Zookeeper cluster consistency protocol-ZAB algorithm

ZAB protocol is an atomic broadcast protocol specifically designed for distributed coordination service ZooKeeper to support crash recovery. In ZooKeeper, it mainly relies on the ZAB protocol to achieve distributed data consistency. Zookeeper is to establish a master-standby model according to the zab protocol to complete the data synchronization of the cluster (to ensure data consistency). In the Zookeeper cluster deployment , various roles of the Zookeeper cluster, such as Leader and Follower, are introduced, and the roles are introduced.
Insert picture description here


The master-standby architecture model in Zookeeper refers to that in the Zookeeper cluster, there is only one Leader (master node) responsible for processing external client transaction requests (write operations), and the Leader node is responsible for synchronizing the client's write operation data to all Follower node.
Insert picture description here

The core of the zab protocol is that there is only one node in the entire Zookeeper cluster, and the Leader converts all client write operations into transactions (Proposal is proposed). After the leader node finishes writing the data, it will send a data broadcast request (data replication) to all Follower nodes, and wait for the feedback of all Follower nodes. In the zab protocol, as long as more than half of the follower nodes feedback OK, the Leader node will send all Follower nodes to all Follower nodes. The server sends a commit message to synchronize the data on the Leader node to the Follower node.
Insert picture description here

Message broadcasting

We found that the entire process is actually similar to the Paxos protocol, which is divided into two stages. In fact, we can think of the zab protocol as the implementation of the Paxos algorithm. In the zab protocol, only half of the follower nodes are required to feedback OK. This is a mode in the ZAB protocol.Message broadcasting The specific steps are as follows:

  1. The client initiates a write operation request

  2. The Leader server converts the client's request request into a transaction proposal (Proposql), and at the same time assigns a globally unique 64-bit self-increment ID, ZXID, to each proposal (Proposql).
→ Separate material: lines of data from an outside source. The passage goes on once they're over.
/-- Whether a freeze may end. -/
def canFreezeEnd (c k : Nat) (s : State) : Bool := s.testWarp c k (freezeOver c k s)
/-- The timeline resumes. -/
def resume (c k : Nat) (s : State) : State := s.modWarp c k fun w => { w.moveOn with since := s.cycle }
/-- FREEZE_END (R21). -/
def execFreezeEnd (c k : Nat) (s : State) : Out := event (canFreezeEnd c k s) s (resume c k s)

/-- Whether an acceptance wait is over (R145, R178). -/
def canAcceptance (c k : Nat) (s : State) : Bool :=
  s.testWarp c k fun w => w.stop = .accept && match w.dueOps with
    | none => true
    | some o => (waitOf o.m c k s).isNone && (waitOf o.x c k s).isNone && (waitOf o.c c k s).isNone
/-- ACCEPTANCE (R145): the bundle may issue. -/
def execAcceptance (c k : Nat) (s : State) : Out := event (canAcceptance c k s) s (resume c k s)

/-! ## The active set (R24 to R26) -/

/-- The first cycle in which a warp is eligible to leave the active set, if any: a bundle that yields makes it so from its issue, and the wait of a hold
before the successor begins with the successor's tick (R25, R38, R216, R243). -/
def Warp.eligibleFrom (w : Warp) : Option Nat :=
  let late := some (w.since + 65)
  if w.yielded then some w.issuedAt
  else match w.stop with
    | .run => if w.heldNow && w.tick = w.due && !w.opened then some (max w.since w.tickStart + 65) else none
    | .mdone _ => none
    | .before _ interval _ _ => if interval = 0 then late else some w.since
    | .ended => some w.since
    | .stopped => some w.since
    | _ => late

/-- Whether `p` goes before `q`: the earlier cycle, then the lower slot (R25). -/
def earlier (a i b j : Nat) : Bool := decide (a < b) || (a = b && decide (i ≤ j))

/-- Whether a ready pending warp has been pending longest. -/
def longestPending (x : CoreSt) (k : Nat) (w : Warp) : Bool :=
  w.ready && x.warps.all fun p => !p.2.ready || earlier w.moved k p.2.moved p.1

/-- Give the position of `out` to `inn`; the swap takes 4 cycles of the pipe, in which the timeline of `inn` does not move (R25). -/
def State.swap (s : State) (c out inn : Nat) : State :=
  match s.warp? c out, s.warp? c inn with
  | some a, some b =>
    (s.setWarp c out { a with position := none, moved := s.cycle, yielded := false }).setWarp c inn
      { b with position := a.position, moved := s.cycle, since := s.cycle, notBefore := s.cycle + 4 }
  | _, _ => s

/-- Whether a warp stands where a swap may take it: between ticks, or frozen in one (R21, R25). -/
def Warp.swappable (w : Warp) : Bool := !w.opened || w.stop != .run
/-- Whether a warp is at a bundle boundary: its next bundle is due and has not issued, or its timeline stands between ticks (R26). -/
def Warp.atBoundary (w : Warp) : Bool := !w.opened && (decide (w.due ≤ w.tick) || w.stop = .trap || w.stop = .ended)

/-- Whether the swap of R25 may happen: the warp eligible longest and the ready warp pending longest. -/
def canWarpSwap (c out inn : Nat) (s : State) : Bool :=
  let x := s.core c
  match FMap.find x.warps out, FMap.find x.warps inn with
  | some a, some b =>
    let first := match a.eligibleFrom with
      | some e => a.position.isSome && decide (e ≤ s.cycle) && x.warps.all fun p => match p.2.eligibleFrom with
          | some f => p.2.position.isNone || earlier e out f p.1
          | none => true
      | none => false
    first && a.swappable && longestPending x inn b
  | _, _ => false
/-- WARP_SWAP (R25). -/
def execWarpSwap (c out inn : Nat) (s : State) : Out := event (canWarpSwap c out inn s) s (s.swap c out inn)

/-- Whether the swap of R26 may happen: pending for 16,384 cycles, against the warp active longest, at its bundle boundary. -/
def canStarvationSwap (c out inn : Nat) (s : State) : Bool :=
  let x := s.core c
  match FMap.find x.warps out, FMap.find x.warps inn with
  | some a, some b =>
    longestPending x inn b && decide (b.moved + 16384 ≤ s.cycle) && a.position.isSome && a.atBoundary &&
      x.warps.all fun p => p.2.position.isNone || earlier a.moved out p.2.moved p.1
  | _, _ => false
/-- STARVATION_SWAP (R26). -/
def execStarvationSwap (c out inn : Nat) (s : State) : Out := event (canStarvationSwap c out inn s) s (s.swap c out inn)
Causal ordering can be achieved through the comparison of the size of ZXID. characteristic.

  3. There is a first-in-first-out queue between the Leader server and each Follower (implemented through the TCP protocol to achieve the feature of global order), and the Leader will send the message with ZXID as a proposal To the queue to notify all Followers

  4. The Follower machine takes the message from the queue for processing, and after processing is completed (written in the local transaction log), it sends an ACK confirmation to the Leader server

  5. After the Leader server receives more than half of the Follower's ACK, it considers that it can send a commit

  6. Leader sends commit messages to all Follower servers
    Insert picture description here

Above did not like the coherence protocol - Paxos algorithm , as in have multiple proponent (Proposer), in coherence protocol - Paxos algorithm eventually mentioned, it is to ensure that the activity of its algorithm, to avoid falling into an infinite loop.


In addition, in order to further prevent blocking, there is a separate queue between the Leader server and each Follower to send and receive messages. Using queue messages can achieve asynchronous decoupling. Just send a message to the queue between Leader and Follower. If the synchronization method is used, it is easy to cause blocking. The performance is much lower.




Crash recovery

In addition to the above-mentioned message recovery, another important part of the ZAB agreement isCrash recoveryTo ensure that all processes in the Zookeeper cluster can be executed in an orderly manner, only the Leader server accepts write requests. Even if the Follower server receives a client request, it will be forwarded to the leader server for processing.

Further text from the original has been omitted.